Modeling item and sequence effects

We operationally defined our item level effect as the influence on probe task performance due to dissimilarity between the target and probe face categories. For our nominal categories gender and race, difference could vary from 0 to 1. The age and size categories were ordinal so varied from 0 to 2 (i.e., a senior target face vs. a youth probe face was a difference of 2). This method was repeated for dissimilarity between the target and foil as well as probe and foil.

We defined our sequence level effect as the influence on probe task performance due to statistics accumulated across the sequence of faces in each trial. For that purpose, we computed the negative log likelihood of each category in the trial. Specifically, we counted the appearances of a particular category (n) and the total number of faces in a given trial (N), then took the negative natural log of this value (-loge(n/N)); which we call surprise. Surprise varied from 0 (that is, n=N and -loge(1) = 0: a case where all the faces in the trial are in the same category and perfectly expected) to approximately 3 (that is, n/N=1/15, -loge(1/15) = 2.7: a case where a face had a unique category in the trial and was highly unexpected). We computed surprise for the probe and the foil for each category in each trial.

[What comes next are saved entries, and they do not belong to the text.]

-- ==== Sys2Proof/Machine/DumpOps.lean ====
section
/-!
DEFINITION. The dump: its commit, the dirty lists, the placement of dump pages, the energy gates, die losses, the final record, and
what the end of a dump leaves (08).
-/

namespace Sys2Proof.Machine

/-! ### The array's power-fail line (R426) -/

/-- This member pulls PFAIL_OD low while its input state is not GOOD: event 0x0A07 with 0 driven, 1 released, 2 sensed. -/
def lineFollow (s : State) : State :=
  let low := decide (s.nrg.input ≠ .good)
  if s.cwy.pfailOut = low then s
  else raise 0x0A07 0x06 [(1, flag !low)] { s with cwy := { s.cwy with pfailOut := low } }

/-- The input state changes; the array's line follows it. -/
def setInput (i : InputState) (s : State) : State := lineFollow { s with nrg := { s.nrg with input := i } }

/-- `PREFLUSH` is set (R273, R274): event 0x0602 with 0 RIDE entered, 1 set, 2 cleared; the regime goes to TOP. -/
def setPreflush (s : State) : State :=
  if s.dmp.preflush ∨ s.spn.mode = .dump then s
  else refreshRegime (raise 0x0602 0x0E [(1, 1)] { s with dmp := { s.dmp with preflush := true } })

/-- An accepted PFAIL_WARN_N (R273): below `V_RECOVER` a qualified input failure, which enters RIDE from GOOD, QUALIFY or SETTLE; otherwise
`PREFLUSH`. In DUMP it is latched in AOS for the next mode and has no effect but its event record (R40). -/
def warnAccepted (s : State) : State :=
  if s.spn.mode = .dump then
    raise 0x0602 0x0E [(1, 3)] { s with aos := { s.aos with latched := s.aos.latched ++ [3] } }
  else if s.nrg.vInput < param s 13 then
    if s.nrg.input = .good ∨ s.nrg.input = .qualify ∨ s.nrg.input = .settle then
      let s1 := raise 0x0602 0x0E [(1, 0)] (assertHoldup .input s)
      setInput .ride { s1 with nrg := { s1.nrg with rideWarn := true } }
    else s
  else setPreflush s

/-- What a dump has latched acts in the mode that follows it (R40). -/
def actLatched (s : State) : State :=
  if s.aos.latched = [] then s else warnAccepted { s with aos := { s.aos with latched := [] } }

/-! ### Flags and the Dirty Shutdown Count -/

/-- `TRUNCATED`, counted at once. -/
def setTruncated (s : State) : State := countShutdown s.dmp.seq { s with dmp := { s.dmp with truncated := true } }

/-- `ALARM`, counted at once. -/
def setAlarmLoss (s : State) : State := countShutdown s.dmp.seq { s with dmp := { s.dmp with alarm := true } }

/-- E_now of R284, mJ. -/
def eNowOf (s : State) : Nat := if s.nrg.anchor = .unanchored then s.nrg.eV else min s.nrg.eV s.nrg.eQ

/-! ### The commit (R276) -/

/-- What a commanded dump lacks (R275): 0 nothing, 1 the input state, 2 the store, 3 B is 0, 4 `OVER`. -/
def dumpUnmet (s : State) : Nat :=
  if s.nrg.input ≠ .good then 1
  else if !s.nrg.storePresent then 2
  else if s.wrp.b = 0 then 3
  else if s.wrp.overB then 4 else 0

/-- A commanded dump is refused (R275): Retry Required 0x000D, event 0x060B. -/
def dumpRefuse (via : Via) (op cond : Nat) (s : State) : State :=
  vendorRefuse via op .retryRequired 0x000D (raise 0x060B 0x0E [(1, cond)] s)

See Supplemental Fig. 1 for an example of face category rating plus dissimilarity and surprise analysis.

Mixed effect modeling

Item and sequence effects on trial-by-trial correctness were examined using generalized mixed effect modeling. This was achieved with binomial logistic regression within the LME4 package in R (Bates, Mächler, Bolker, & Walker, 2015). Trial-by-trial confidence ratings were first subset by correctness and then examined using linear mixed effect modeling also in R.

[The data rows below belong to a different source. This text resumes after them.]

/-- Live re-application requests (R92). -/
def Obligations.LiveRequests : Prop :=
  ∀ (s : State) (slot op : Nat) (c : Instr), s.pwr.corePg = true → (op = 1 ∧ c = .liveCheck slot ∨ op = 2 ∧ c = .liveApply slot) →
    ((s.spn.mode = .service ∨ s.spn.mode = .test) → s.img.liveState ≠ 1 → s.img.liveState ≠ 2 →
      exec c s = .next { s with img := { s.img with
        liveSlot := slot % 2, liveOp := op, liveState := 1, liveCause := 0, liveGo := true, regionsTotal := 0, regionsDone := 0, currentRegion := 0 } }) ∧
    (s.spn.mode ≠ .service → s.spn.mode ≠ .test → s.img.liveState ≠ 1 → s.img.liveState ≠ 2 →
      ∃ t, exec c s = .next t ∧ t.img.liveState = 4 ∧ t.img.liveCause = 0x13 ∧ t.img.active = s.img.active ∧ t.img.activeSlot = s.img.activeSlot ∧
        t.raised = s.raised ++ [⟨0x0109, 0x0C, [(1, 0x13), (1, 0)]⟩] ∧ t.out = s.out ++ [.msix 12] ∧ OnlyIn [.img, .raised, .out] s t) ∧
    ((s.img.liveState = 1 ∨ s.img.liveState = 2) →
      exec c s = .next { s with raised := s.raised ++ [⟨0x0109, 0x0C, [(1, 0x13), (1, s.img.currentRegion)]⟩], out := s.out ++ [.msix 12] })

/-- The checks and the course of a live re-application (R93 to R96, R100 to R102, R482, R483, R541).
The model's own choices in it: log 91, 92, 119. -/
def Obligations.LiveReapplication : Prop :=
  (∀ (s : State), s.img.liveState ≠ 1 → exec .imageChecksDone s = .next s) ∧
  (∀ (s : State), s.img.liveState = 1 → ∃ u c cause, c = checkSlot s.img.liveSlot s ∧
    cause = (if c.cause ≠ 0 then c.cause else (checkRecords c.bytes).1) ∧ u.img.liveGo = false ∧ u.img.active = s.img.active ∧
    (if s.img.liveSlot = 0 then u.img.slotA else u.img.slotB) = (if s.img.liveSlot ≤ 1 then slotRegOf { c with cause := cause } else s.img.slotB) ∧
    u.raised = s.raised ++ (if cause = 0 then (skippedTypes (checkRecords c.bytes).2.2).map (fun ty => ⟨0x0105, 0x0C, [(1, ty)]⟩) else []) ∧
    OnlyIn [.img, .raised] s u ∧
    (s.img.liveOp = 1 → ∃ t, exec .imageChecksDone s = .next t ∧ t.raised = u.raised ∧ t.img.liveState = (if cause = 0 then 3 else 4) ∧
      t.img.liveCause = cause ∧ t.img.active = s.img.active ∧ OnlyIn [.img, .raised] s t) ∧
    (s.img.liveOp ≠ 1 → ∃ img changed, img = imageOf c.bytes (checkRecords c.bytes).2.2 ∧ changed = changedRegions s img ∧
      (cause ≠ 0 → exec .imageChecksDone s = .next (liveRefuse cause 0 u)) ∧
      (cause = 0 → img.version ≤ s.img.active.version → exec .imageChecksDone s = .next (liveRefuse 0x12 0 u)) ∧
      (cause = 0 → s.img.active.version < img.version → img.records ≠ s.img.active.records →
        exec .imageChecksDone s = .next (liveRefuse 0x10 0 u)) ∧
      (∀ r, cause = 0 → s.img.active.version < img.version → img.records = s.img.active.records → r ∈ changed →
        changeClass (region s r).entry (newEntry img r) = 3 → spansFree s img r = false →
        (∀ x ∈ changed, x < r → changeClass (region s x).entry (newEntry img x) = 3 → spansFree s img x = true) →
        exec .imageChecksDone s = .next (liveRefuse 0x11 r u)) ∧
      (cause = 0 → s.img.active.version < img.version → img.records = s.img.active.records →
        (∀ x ∈ changed, changeClass (region s x).entry (newEntry img x) = 3 → spansFree s img x = true) →
        ∃ v, exec .imageChecksDone s = .next (lifeFollow v) ∧ v.raised = u.raised ++ [⟨0x0106, 0x0C, [(1, s.img.liveSlot), (4, img.version)]⟩] ∧
          v.img.liveState = 2 ∧ v.img.liveImage = some img ∧ v.img.liveLeft = changed ∧ v.img.regionsTotal = changed.length ∧ v.img.regionsDone = 0 ∧
          v.img.livePools = false ∧ v.img.liveDigest = sha384 c.bytes ∧ v.img.active = s.img.active ∧ OnlyIn [.img, .raised] s v))) ∧
  (∀ (s : State) (cause r : Nat), ∃ t, liveRefuse cause r s = t ∧ t.img.liveState = 4 ∧ t.img.liveCause = cause ∧ t.img.currentRegion = r ∧
    t.img.active = s.img.active ∧ t.raised = s.raised ++ [⟨0x0109, 0x0C, [(1, cause), (1, r)]⟩] ∧ t.out = s.out ++ [.msix 12] ∧
    OnlyIn [.img, .raised, .out] s t) ∧
  (∀ (a b : RegionEntry), (changeClass a b = 0 ↔ a = b) ∧
    (changeClass a b = 3 ↔ ¬ (a.base = b.base ∧ a.size = b.size ∧ a.sequential = b.sequential ∧ a.key = b.key ∧ a.sideB = b.sideB)) ∧
    (a.base = b.base → a.size = b.size → a.sequential = b.sequential → a.key = b.key → a.sideB = b.sideB → a ≠ b →
      changeClass a b = if a.ack = b.ack then 1 else 2)) ∧
  (∀ (s : State) (r : Nat) (l : List Nat) (img : ActiveImage), s.img.liveState = 2 → s.img.liveImage = some img → s.img.liveLeft = r :: l →
    r < s.wrp.regions.length →
    (s.img.liveClass = 0 → changeClass (region s r).entry (newEntry img r) = 1 → ∃ t, liveStep s = some t ∧ (region t r).entry = newEntry img r ∧
      (region t r).life = (region s r).life ∧ t.img.liveLeft = l ∧ t.img.regionsDone = s.img.regionsDone + 1 ∧
      ⟨0x0107, 0x0C, [(1, r), (1, 0)]⟩ ∈ t.raised ∧ (∀ x, x ≠ r → (region t x).entry = (region s x).entry)) ∧
    (s.img.liveClass = 0 → 2 ≤ changeClass (region s r).entry (newEntry img r) → (region s r).life = .online →
      ∃ t, liveStep s = some t ∧ (region t r).life = .stopping ∧ (region t r).liveStop = true ∧ (region t r).entry = (region s r).entry) ∧
    (s.img.liveClass = 3 → (region s r).entry ≠ newEntry img r → (region s r).life = .offline → spansFree s img r = false → defined s r = true →
      liveStep s = some (liveAbort 0x11 (beginChecks r s))) ∧
    (s.img.liveClass ≠ 0 → (region s r).entry ≠ newEntry img r → (region s r).life ≠ .offline → liveStep s = none)) ∧
  (∀ (s : State), s.img.liveState = 2 → ∃ t, liveAbort 0x11 s = t ∧ t.img.liveState = 5 ∧ t.img.liveCause = 0x11 ∧
    t.img.active = s.img.active ∧ t.img.liveImage = none ∧ t.img.liveLeft = [] ∧
    ∃ l, t.raised = s.raised ++ ⟨0x0109, 0x0C, [(1, 0x11), (1, s.img.currentRegion)]⟩ :: l ∧ ∀ e ∈ l, e.id = 0x0906) ∧
  (∀ (s : State) (img : ActiveImage), s.img.liveState = 2 → s.img.liveImage = some img → s.img.liveLeft = [] →
    (s.img.livePools = true → s.tsk.unit ≠ .on → liveStep s = none) ∧
    (s.img.livePools = true → s.tsk.unit = .on → liveStep s = some (liveDone img s)) ∧
    (s.img.livePools = false → liveStep s = some (carveStart (carvingFrom (if img.pools = [] then defaultPools else img.pools))
      { s with img := { s.img with livePools := true, active := { s.img.active with events := img.events } } }))) ∧
  (∀ (s : State) (img : ActiveImage), (liveDone img s).img.active = img ∧ (liveDone img s).img.activeSlot = s.img.liveSlot ∧
    (liveDone img s).img.liveState = 3 ∧ ⟨0x0108, 0x0C, [(1, s.img.liveSlot), (4, img.version)]⟩ ∈ (liveDone img s).raised) ∧
  (∀ (s : State) (q : Nat), (s.tsk.next = none ∨ s.tsk.slices.getD q .off ≠ .stopping ∨ (∃ e ∈ s.tsk.descs, e.1 / 0x400000 = q ∧ e.2.dstate = 1) →
      exec (.sliceDrained q) s = .next s) ∧
    (∀ c, s.tsk.next = some c → s.tsk.slices.getD q .off = .stopping → (∀ e ∈ s.tsk.descs, e.1 / 0x400000 = q → e.2.dstate ≠ 1) →
      q < s.tsk.slices.length → ∃ u, u.tsk.slices.getD q .off = .on ∧ u.tsk.carvings = s.tsk.carvings.set q c ∧
        u.tsk.recarved = setBit s.tsk.recarved q ∧
        u.raised = s.raised ++ [⟨0x0C04, 0x08, [(1, q), (1, runCode .stopping), (1, runCode .starting)]⟩,
          ⟨0x0C04, 0x08, [(1, q), (1, runCode .starting), (1, runCode .on)]⟩] ∧ OnlyIn [.tsk, .raised] s u ∧
        (s.img.livePools = true → exec (.sliceDrained q) s = .next (liveLoop 1100 (carveNext c u))) ∧
        (s.img.livePools = false → exec (.sliceDrained q) s = .next
          { u with tsk := { u.tsk with unit := .on, next := none, saveRsv := min u.tsk.saveRsv (saveRsvMax u) } }))) ∧
  (∀ (s : State) (c : Carving), (∀ q, q < 4 → carvingOf s q = c) →
    carveNext c s = raise 0x0C06 0x08 [] { s with tsk := { s.tsk with unit := .on, next := none, saveRsv := min s.tsk.saveRsv (saveRsvMax s) } }) ∧
  (∀ (s : State) (c : Carving) (q : Nat), q < 4 → carvingOf s q ≠ c → (∀ x, x < q → carvingOf s x = c) → carveNext c s = setSlice q .stopping s)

Since the item effect dissimilarity was characterized as the difference between targets, probes or foils, we performed the analysis on valid trials only (i.e., the trials with a correct target detection within the time window; 12,508 trials in total). We did not analyze the trials from the explicit memory condition in Experiment 2 because there was no target in this condition. As the dependent variables (DVs), we used trial-by-trial correctness or confidence rating subset by accuracy. Two models were computed for each DV; a cumulative model to test effects of overall dissimilarity between targets, probes, and foils, and a discrete model to test the significance of each category independently. In the cumulative model, the unweighted sum of dissimilarity for all categories was computed to determine overall dissimilarity between target versus probe, target versus foil, plus probe versus foil (three fixed effects in total: see Supplemental Fig. 1). In the discrete model, dissimilarity in gender, race, age, and size between the target versus probe, target versus foil, as well as the probe versus foil were included (12 fixed effects in total).We computed the sequence effect surprise for the probe and foil using all valid trials of the incidental memory condition and all trials in the explicit memory condition (20,188 in total). Trial-by-trial correctness and confidence subset by accuracy were each modeled using cumulative and discrete models. Random intercepts were included per subject for both dissimilarity and surprise effects. Assumptions of multicollinearity were not violated for the above analyses as measured by variance inflation factors. Significance was determined using likelihood ratio tests against models excluding each factor of interest.

Results

Item dissimilarity effect

For trial-by-trial correctness in our cumulative model, we observed a significant negative correlation with target-probe dissimilarity (Fig. 5a: χ2(1)=37.7, p<.001), a significant positive correlation with target-foil dissimilarity (Fig. 5b: χ2(1)=26.1, p<.001), and a weaker positive correlation with probe-foil dissimilarity (Fig. 5c: χ2(1)=4.6, p=.03). No interactions were observed (all p>.25). These results imply that a probe was more likely to be selected if it was a similar category to the target, dissimilar to the foil, or if the foil itself was dissimilar to the target.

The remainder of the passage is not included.